Утром на первых двух уроках в гимназии Таня зевала, жмурилась, грызла кончик своей длинной светлой косы. Потом про сон забывала, жила, как обычно, вплоть до следующей ночи.

Володя язвил, что сестра влюбилась в старого монархиста, ретрограда, мракобеса, и теперь ей только остается повесить у себя в комнате семейный портрет Романовых, венчаться с полковником, рожать ему детей, толстеть, тупеть и вышивать крестиком.

Андрюша мрачно, выразительно ревновал. Ему едва исполнилось двенадцать. Мама умерла родами, когда он появился на свет. Таня была похожа на маму, много возилась с маленьким братом. Няня внушила Андрюше, что маменька стала ангелом и смотрит на него с неба. Андрюша внушил самому себе, что Таня – полноправный земной представитель ангела маменьки и потому должна прилежно выполнять все ангельские обязанности.

К Таниным поклонникам он относился снисходительно, презирал их и даже иногда жалел. Только полковника Данилова ненавидел, тихо и серьезно.

«Ерунда. Андрюшка все выдумал», – решила Таня, подошла к этажерке, принялась перебирать граммофонные пластинки.

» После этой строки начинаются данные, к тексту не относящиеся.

-- ==== Sys2Proof/Laws/PerInstr.lean ====
section
/-! SUPPORT. Laws of the syntax, one lemma per command. -/

namespace Sys2Proof.Laws

/-- The five reserved bits of format C, bits 11, 15, 19, 23 and 31 (30_encoding.md R81), are 0 in the word of
every well-formed command. -/
def ReservedBits.Statement (i : Instr) : Prop := i.wellFormed = true → encode i &&& 0x80888800 = 0

theorem ReservedBits.nop : ReservedBits.Statement .nop := fun _ => rfl

theorem ReservedBits.modinv (rd rs1 rs2 : ZIdx) : ReservedBits.Statement (.modinv rd rs1 rs2) := by
  intro _
  revert rd rs1 rs2
  decide +kernel

theorem ReservedBits.modexp (rd rs1 rs2 rs3 : ZIdx) : ReservedBits.Statement (.modexp rd rs1 rs2 rs3) := by
  intro _
  revert rd rs1 rs2 rs3
  decide +kernel

theorem ReservedBits.ldconst (rd : ZIdx) (sel : DomConst) : ReservedBits.Statement (.ldconst rd sel) := by
  intro _
  cases sel <;> revert rd <;> decide

theorem ReservedBits.hashInit : ReservedBits.Statement .hashInit := fun _ => rfl

theorem ReservedBits.hashUpdate (len : Nat) : ReservedBits.Statement (.hashUpdate len) := by
  intro h
  have key : ∀ n : Fin 65, encode (.hashUpdate n.val) &&& 0x80888800 = 0 := by decide +kernel
  exact key ⟨len, Nat.lt_succ_of_le (of_decide_eq_true h)⟩

theorem ReservedBits.hashDigest : ReservedBits.Statement .hashDigest := fun _ => rfl

theorem ReservedBits.ecAdd (rd rs1 rs2 : QIdx) : ReservedBits.Statement (.ecAdd rd rs1 rs2) := by
  intro _
  revert rd rs1 rs2
  decide +kernel

theorem ReservedBits.ecDbl (rd rs1 : QIdx) : ReservedBits.Statement (.ecDbl rd rs1) := by
  intro _
  revert rd rs1
  decide +kernel

theorem ReservedBits.ecMul (rd rs1 : QIdx) (rs2 : ZIdx) : ReservedBits.Statement (.ecMul rd rs1 rs2) := by
  intro _
  revert rd rs1 rs2
  decide +kernel

theorem ReservedBits.ecLoadg (rd : QIdx) : ReservedBits.Statement (.ecLoadg rd) := by
  intro _
  revert rd
  decide

end Sys2Proof.Laws
end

Андрюша встал рядом, спиной к гостю, картинно приклонил голову сестре на плечо. Они были почти одного роста, и стоять ему так, с вывернутой шеей, было ужасно неудобно. Полковник остался один посреди гостиной. Подождав минуту, он кашлянул и тихо произнес:

– Татьяна Михайловна, поздравляю вас с именинами, тут вот подарок. – Он вытащил из кармана маленький ювелирный футляр и протянул Тане.

Таня вдруг испугалась. Она поняла, что это не ерунда, что Данилов действительно говорил с ее отцом о ней, а отец настолько занят своими пробирками и крысами, что не взял на себя труд предупредить Таню.

Золотой замочек не открывался. Таня сломала ноготь.

– Давайте, я попробую, – подал голос Володя, который до этой минуты сидел в кресле, рассеянно листая журнал.

В первую секунду Тане показалось, что на синем бархате сидит живой светлячок. Володя присвистнул. Андрюша презрительно фыркнул и пробормотал: «Подумаешь, стекляшка!» Данилов надел Тане на безымянный палец кольцо из белого металла с небольшим, удивительно ярким прозрачным камнем. Кольцо оказалось впору.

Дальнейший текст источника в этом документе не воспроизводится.